What part of your job do you like least? Why?
In the past, I have struggled with communication with my team. When I noticed that, I made time to take some management and business formation, to brush up those verbal skills. I learned that while artistic ability is important, it only represents 60% of this job.

What kind of technology do you work with on a daily basis, how has technology changed in the last few years in your field and how has that impacted you in your job?
I work with an I-mac and a Cintiq 24. Drawing monitors are the best invention, ever. It kills all the guilt and pressure from painting. If something goes wrong, you just have to CTRL Z. Sweet!  But regarding software, I would really be delighted if this Adobe tendency of re-inventing interfaces would stop. It is like having a little troll sneaking into my kitchen on an annual basis, and changing everything from place. Why are the forks in the pantry? Where did my animation window go?

What is the most difficult part for you about being in the business?
The most difficult part of the business, is the business itself. It is not all about drawing and painting (bummer alert). There is a much less appealing side, such as passing countless hours customizing your portfolio for a company, crafting the narrative of it (what story do you want your portfolio to tell?) ; rehearsing interviews , reading finance books and taking management courses.

If you could change the way the business works and is run how would you do it?
I have been around for some years now, and even if I had a magic wand, I don’t think I would change the business, I would change the art schools, to make them offer the business classes. If every artist would be aware of how to do pricing and negotiate a contract, this industry would be playing a whole different ball game.

In your travels, have you had any brushes with animation greatness?
I have been ever so fortunate to have worked once in a project with Lauren Faust. While our interaction was limited, I learned so much from her in that short time.

Describe a tough situation you had in life.
After meeting my husband, I landed in Canada, and started the immigration application to become a Permanent Resident. It was very hard to go through that, and finding out, at the same time that I knew little about the art world, and that I needed a ton of practice and knowledge before even thinking of applying for a job. I really felt disappointed in my art school, because it’s purpose was to prepare me for that moment of my life, and it clearly came short. Good thing that I figured out that the Internet offers fantastic teachers.

Any side projects you’re working on that you’d like to share details of?
My husband, Richard Sirois, is a freelance animator that works from a home studio, and we are crafting several small animation projects together.

Any unusual talents or hobbies like tying a cherry stem with your tongue or metallurgy?
I am a sucker for roller-coasters, only to regret it when I am at the first peak.

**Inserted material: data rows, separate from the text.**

def execGetcaps_cells : List Nat :=
  [0x2, 0x3, 0x6, 0xa, 0x100, 0x101, 0x114, 0x200, 0x300, 0x301, 0x305, 0x30a, 0x318, 0x31a, 0x31f, 0x400, 0x401,
   0x405, 0x40b, 0x40e, 0x40f, 0x500, 0x501, 0x504, 0x623, 0x640, 0x641, 0x642, 0x643, 0x644, 0x645, 0x646, 0x647,
   0x648, 0x649, 0x64a, 0x64b, 0x64c, 0x64d, 0x64e, 0x64f, 0x650, 0x651, 0x652, 0x653, 0x654, 0x655, 0x656, 0x657,
   0x658, 0x659, 0x65a, 0x65b, 0x65c, 0x65d, 0x65e, 0x65f, 0x700, 0x701, 0x70c, 0x70d, 0x70e, 0x70f, 0x801, 0x804,
   0x806, 0x807, 0x811, 0x900, 0x901, 0x90b, 0x910, 0x911, 0xa00, 0xa01, 0xa05, 0xa16, 0xa17, 0xa28, 0xa29, 0xa2a,
   0xa2b, 0xa31, 0xa32, 0xa33, 0xa34, 0xb00, 0xb01, 0xb02, 0xb12, 0xb18, 0xc00, 0xc06, 0xc20, 0xc21, 0xc25, 0xc30,
   0xc34, 0xd00, 0xd01, 0xd11, 0xd12, 0xd18, 0xe00, 0xe01, 0xe14, 0x1000, 0x1001, 0x100c, 0x100d, 0x100e, 0x100f,
   0x1010, 0x1400, 0x1402, 0x1403, 0x1404, 0x1405, 0x1406, 0x1407, 0x1408, 0x1409, 0x140a, 0x140b, 0x140c, 0x140d,
   0x140f, 0x1410, 0x1411, 0x1412, 0x1413, 0x1414, 0x1415, 0x1416, 0x1417, 0x1418, 0x1430]

theorem execGetcaps_touch {W0 : List Nat} {s0 s : State} (h0 : Touch W0 s0 s) (hW : Sub execGetcaps_cells W0) (via : Via) :
    TouchOut W0 s0 (execGetcaps via s) := by
  have c_State_portAct : Sub State.portAct_cells W0 := Sub.trans (Sub.of rfl) hW
  unfold execGetcaps
  repeat' first
    | with_reducible assumption
    | with_reducible refine TouchOut.next ?_
    | with_reducible refine State.portAct_touch ?_ c_State_portAct _ _

def execExitsvc_cells : List Nat :=
  [0x2, 0x3, 0x6, 0xa, 0x100, 0x101, 0x114, 0x200, 0x300, 0x301, 0x305, 0x30a, 0x318, 0x31a, 0x31f, 0x400, 0x401,
   0x405, 0x40b, 0x40e, 0x40f, 0x500, 0x501, 0x504, 0x623, 0x640, 0x641, 0x642, 0x643, 0x644, 0x645, 0x646, 0x647,
   0x648, 0x649, 0x64a, 0x64b, 0x64c, 0x64d, 0x64e, 0x64f, 0x650, 0x651, 0x652, 0x653, 0x654, 0x655, 0x656, 0x657,
   0x658, 0x659, 0x65a, 0x65b, 0x65c, 0x65d, 0x65e, 0x65f, 0x700, 0x701, 0x70c, 0x70d, 0x70e, 0x70f, 0x801, 0x804,
   0x806, 0x807, 0x811, 0x900, 0x901, 0x90b, 0x910, 0x911, 0xa00, 0xa01, 0xa05, 0xa16, 0xa17, 0xa28, 0xa29, 0xa2a,
   0xa2b, 0xa31, 0xa32, 0xa33, 0xa34, 0xb00, 0xb01, 0xb02, 0xb12, 0xb18, 0xc00, 0xc06, 0xc20, 0xc21, 0xc25, 0xc30,
   0xc34, 0xd00, 0xd01, 0xd11, 0xd12, 0xd18, 0xe00, 0xe01, 0xe14, 0x1000, 0x1001, 0x100c, 0x100d, 0x100e, 0x100f,
   0x1010, 0x1400, 0x1402, 0x1403, 0x1404, 0x1405, 0x1406, 0x1407, 0x1408, 0x1409, 0x140a, 0x140b, 0x140c, 0x140d,
   0x140f, 0x1410, 0x1411, 0x1412, 0x1413, 0x1414, 0x1415, 0x1416, 0x1417, 0x1418, 0x1430]

theorem execExitsvc_touch {W0 : List Nat} {s0 s : State} (h0 : Touch W0 s0 s) (hW : Sub execExitsvc_cells W0) (via : Via) :
    TouchOut W0 s0 (execExitsvc via s) := by
  have c_State_portAct : Sub State.portAct_cells W0 := Sub.trans (Sub.of rfl) hW
  unfold execExitsvc
  repeat' first
    | with_reducible assumption
    | with_reducible refine TouchOut.next ?_
    | with_reducible refine State.portAct_touch ?_ c_State_portAct _ _

def execSvcCtrlClose_cells : List Nat :=
  [0x2, 0x3, 0x6, 0xa, 0x100, 0x101, 0x114, 0x200, 0x300, 0x301, 0x305, 0x30a, 0x318, 0x31a, 0x31f, 0x400, 0x401,
   0x405, 0x40b, 0x40e, 0x40f, 0x500, 0x501, 0x504, 0x623, 0x640, 0x641, 0x642, 0x643, 0x644, 0x645, 0x646, 0x647,
   0x648, 0x649, 0x64a, 0x64b, 0x64c, 0x64d, 0x64e, 0x64f, 0x650, 0x651, 0x652, 0x653, 0x654, 0x655, 0x656, 0x657,
   0x658, 0x659, 0x65a, 0x65b, 0x65c, 0x65d, 0x65e, 0x65f, 0x700, 0x701, 0x70c, 0x70d, 0x70e, 0x70f, 0x801, 0x804,
   0x806, 0x807, 0x811, 0x900, 0x901, 0x90b, 0x910, 0x911, 0xa00, 0xa01, 0xa05, 0xa16, 0xa17, 0xa28, 0xa29, 0xa2a,
   0xa2b, 0xa31, 0xa32, 0xa33, 0xa34, 0xb00, 0xb01, 0xb02, 0xb12, 0xb18, 0xc00, 0xc06, 0xc20, 0xc21, 0xc25, 0xc30,
   0xc34, 0xd00, 0xd01, 0xd11, 0xd12, 0xd18, 0xe00, 0xe01, 0xe14, 0x1000, 0x1001, 0x100c, 0x100d, 0x100e, 0x100f,
   0x1010, 0x1400, 0x1402, 0x1403, 0x1404, 0x1405, 0x1406, 0x1407, 0x1408, 0x1409, 0x140a, 0x140b, 0x140c, 0x140d,
   0x140f, 0x1410, 0x1411, 0x1412, 0x1413, 0x1414, 0x1415, 0x1416, 0x1417, 0x1418, 0x1430]

theorem execSvcCtrlClose_touch {W0 : List Nat} {s0 s : State} (h0 : Touch W0 s0 s) (hW : Sub execSvcCtrlClose_cells W0) (via : Via) :
    TouchOut W0 s0 (execSvcCtrlClose via s) := by
  have c_State_rowWrite : Sub State.rowWrite_cells W0 := Sub.trans (Sub.of rfl) hW
  unfold execSvcCtrlClose
  repeat' first
    | with_reducible assumption
    | with_reducible refine TouchOut.next ?_
    | with_reducible refine State.rowWrite_touch ?_ c_State_rowWrite _ _ _ _

def execOptAnsdataRead_cells : List Nat :=
  [0x6, 0xa, 0x901, 0xc20, 0xd00, 0xd01, 0xd12, 0x1010, 0x1403, 0x140c, 0x140f, 0x1411, 0x1415, 0x1416, 0x1430]

theorem execOptAnsdataRead_touch {W0 : List Nat} {s0 s : State} (h0 : Touch W0 s0 s) (hW : Sub execOptAnsdataRead_cells W0) (via : Via) (n : Nat) :
    TouchOut W0 s0 (execOptAnsdataRead via n s) := by
  have c_State_rowRead : Sub State.rowRead_cells W0 := Sub.trans (Sub.of rfl) hW
  unfold execOptAnsdataRead
  repeat' first
    | with_reducible assumption
    | with_reducible refine TouchOut.next ?_
    | with_reducible refine State.rowRead_touch ?_ c_State_rowRead _ _ _ _

def execCfgStgaddrWrite_cells : List Nat :=
  [0x2, 0x3, 0x6, 0xa, 0x100, 0x101, 0x114, 0x200, 0x300, 0x301, 0x305, 0x30a, 0x318, 0x31a, 0x31f, 0x400, 0x401,
   0x405, 0x40b, 0x40e, 0x40f, 0x500, 0x501, 0x504, 0x623, 0x640, 0x641, 0x642, 0x643, 0x644, 0x645, 0x646, 0x647,
   0x648, 0x649, 0x64a, 0x64b, 0x64c, 0x64d, 0x64e, 0x64f, 0x650, 0x651, 0x652, 0x653, 0x654, 0x655, 0x656, 0x657,
   0x658, 0x659, 0x65a, 0x65b, 0x65c, 0x65d, 0x65e, 0x65f, 0x700, 0x701, 0x70c, 0x70d, 0x70e, 0x70f, 0x801, 0x804,
   0x806, 0x807, 0x811, 0x900, 0x901, 0x90b, 0x910, 0x911, 0xa00, 0xa01, 0xa05, 0xa16, 0xa17, 0xa28, 0xa29, 0xa2a,
   0xa2b, 0xa31, 0xa32, 0xa33, 0xa34, 0xb00, 0xb01, 0xb02, 0xb12, 0xb18, 0xc00, 0xc06, 0xc20, 0xc21, 0xc25, 0xc30,
   0xc34, 0xd00, 0xd01, 0xd11, 0xd12, 0xd18, 0xe00, 0xe01, 0xe14, 0x1000, 0x1001, 0x100c, 0x100d, 0x100e, 0x100f,
   0x1010, 0x1400, 0x1402, 0x1403, 0x1404, 0x1405, 0x1406, 0x1407, 0x1408, 0x1409, 0x140a, 0x140b, 0x140c, 0x140d,
   0x140f, 0x1410, 0x1411, 0x1412, 0x1413, 0x1414, 0x1415, 0x1416, 0x1417, 0x1418, 0x1430]

theorem execCfgStgaddrWrite_touch {W0 : List Nat} {s0 s : State} (h0 : Touch W0 s0 s) (hW : Sub execCfgStgaddrWrite_cells W0) (via : Via) (v : Word) :
    TouchOut W0 s0 (execCfgStgaddrWrite via v s) := by
  have c_State_rowWrite : Sub State.rowWrite_cells W0 := Sub.trans (Sub.of rfl) hW
  unfold execCfgStgaddrWrite
  repeat' first
    | with_reducible assumption
    | with_reducible refine TouchOut.next ?_
    | with_reducible refine State.rowWrite_touch ?_ c_State_rowWrite _ _ _ _

def execCfgStgdataAccess_cells : List Nat :=
  [0x2, 0x3, 0x6, 0xa, 0x100, 0x101, 0x114, 0x200, 0x300, 0x301, 0x305, 0x30a, 0x318, 0x31a, 0x31f, 0x400, 0x401,
   0x405, 0x40b, 0x40e, 0x40f, 0x500, 0x501, 0x504, 0x623, 0x640, 0x641, 0x642, 0x643, 0x644, 0x645, 0x646, 0x647,
   0x648, 0x649, 0x64a, 0x64b, 0x64c, 0x64d, 0x64e, 0x64f, 0x650, 0x651, 0x652, 0x653, 0x654, 0x655, 0x656, 0x657,
   0x658, 0x659, 0x65a, 0x65b, 0x65c, 0x65d, 0x65e, 0x65f, 0x700, 0x701, 0x70c, 0x70d, 0x70e, 0x70f, 0x801, 0x804,
   0x806, 0x807, 0x811, 0x900, 0x901, 0x90b, 0x910, 0x911, 0xa00, 0xa01, 0xa05, 0xa16, 0xa17, 0xa28, 0xa29, 0xa2a,
   0xa2b, 0xa31, 0xa32, 0xa33, 0xa34, 0xb00, 0xb01, 0xb02, 0xb12, 0xb18, 0xc00, 0xc06, 0xc20, 0xc21, 0xc25, 0xc30,
   0xc34, 0xd00, 0xd01, 0xd11, 0xd12, 0xd18, 0xe00, 0xe01, 0xe14, 0x1000, 0x1001, 0x100c, 0x100d, 0x100e, 0x100f,
   0x1010, 0x1400, 0x1402, 0x1403, 0x1404, 0x1405, 0x1406, 0x1407, 0x1408, 0x1409, 0x140a, 0x140b, 0x140c, 0x140d,
   0x140f, 0x1410, 0x1411, 0x1412, 0x1413, 0x1414, 0x1415, 0x1416, 0x1417, 0x1418, 0x1430]

theorem execCfgStgdataAccess_touch {W0 : List Nat} {s0 s : State} (h0 : Touch W0 s0 s) (hW : Sub execCfgStgdataAccess_cells W0) (via : Via) (v : Option Word) (n : Nat) :
    TouchOut W0 s0 (execCfgStgdataAccess via v n s) := by
  have c_State_rowWrite : Sub State.rowWrite_cells W0 := Sub.trans (Sub.of rfl) hW
  have c_State_rowRead : Sub State.rowRead_cells W0 := Sub.trans (Sub.of rfl) hW
  unfold execCfgStgdataAccess
  repeat' first
    | with_reducible assumption
    | with_reducible refine TouchOut.next ?_
    | with_reducible refine State.rowWrite_touch ?_ c_State_rowWrite _ _ _ _
    | with_reducible refine State.rowRead_touch ?_ c_State_rowRead _ _ _ _
    | split

def execSnapTake_cells : List Nat :=
  [0x2, 0x3, 0x6, 0xa, 0x100, 0x101, 0x114, 0x200, 0x300, 0x301, 0x305, 0x30a, 0x318, 0x31a, 0x31f, 0x400, 0x401,
   0x405, 0x40b, 0x40e, 0x40f, 0x500, 0x501, 0x504, 0x623, 0x640, 0x641, 0x642, 0x643, 0x644, 0x645, 0x646, 0x647,
   0x648, 0x649, 0x64a, 0x64b, 0x64c, 0x64d, 0x64e, 0x64f, 0x650, 0x651, 0x652, 0x653, 0x654, 0x655, 0x656, 0x657,
   0x658, 0x659, 0x65a, 0x65b, 0x65c, 0x65d, 0x65e, 0x65f, 0x700, 0x701, 0x70c, 0x70d, 0x70e, 0x70f, 0x801, 0x804,
   0x806, 0x807, 0x811, 0x900, 0x901, 0x90b, 0x910, 0x911, 0xa00, 0xa01, 0xa05, 0xa16, 0xa17, 0xa28, 0xa29, 0xa2a,
   0xa2b, 0xa31, 0xa32, 0xa33, 0xa34, 0xb00, 0xb01, 0xb02, 0xb12, 0xb18, 0xc00, 0xc06, 0xc20, 0xc21, 0xc25, 0xc30,
   0xc34, 0xd00, 0xd01, 0xd11, 0xd12, 0xd18, 0xe00, 0xe01, 0xe14, 0x1000, 0x1001, 0x100c, 0x100d, 0x100e, 0x100f,
   0x1010, 0x1400, 0x1402, 0x1403, 0x1404, 0x1405, 0x1406, 0x1407, 0x1408, 0x1409, 0x140a, 0x140b, 0x140c, 0x140d,
   0x140f, 0x1410, 0x1411, 0x1412, 0x1413, 0x1414, 0x1415, 0x1416, 0x1417, 0x1418, 0x1430]

theorem execSnapTake_touch {W0 : List Nat} {s0 s : State} (h0 : Touch W0 s0 s) (hW : Sub execSnapTake_cells W0) (via : Via) (reading : Bool) :
    TouchOut W0 s0 (execSnapTake via reading s) := by
  have c_State_loseKey : Sub State.loseKey_cells W0 := Sub.trans (Sub.of rfl) hW
  have c_State_snapTake : Sub State.snapTake_cells W0 := Sub.trans (Sub.of rfl) hW
  have c_State_oneWrite : Sub State.oneWrite_cells W0 := Sub.trans (Sub.of rfl) hW
  unfold execSnapTake
  repeat' first
    | with_reducible assumption
    | with_reducible refine TouchOut.next ?_
    | with_reducible refine State.loseKey_touch ?_ c_State_loseKey _
    | with_reducible refine State.snapTake_touch ?_ c_State_snapTake _
    | with_reducible refine State.oneWrite_touch ?_ c_State_oneWrite _ _ _ _
    | with_reducible refine State.whenLive_touch ?_ _ ?_
    | with_reducible refine Touch.ite ?_ ?_
    | with_reducible intro _ _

Is there any advice you can give for an aspiring animation student or artist trying to break into the business?
Get to Stephen Silver’s Youtube channel and give him five minutes to let him tell you about “working for free”  You will have to spend at least 3 to 5 years of your life with little fun, working on your skills just to reach entry level. Don’t stop at that! make time to read about finance, negotiation and freelancing, get the GAG handbook! What good is to draw like a superstar, if your negotiation leads you to work 72 hours a week, for peanuts?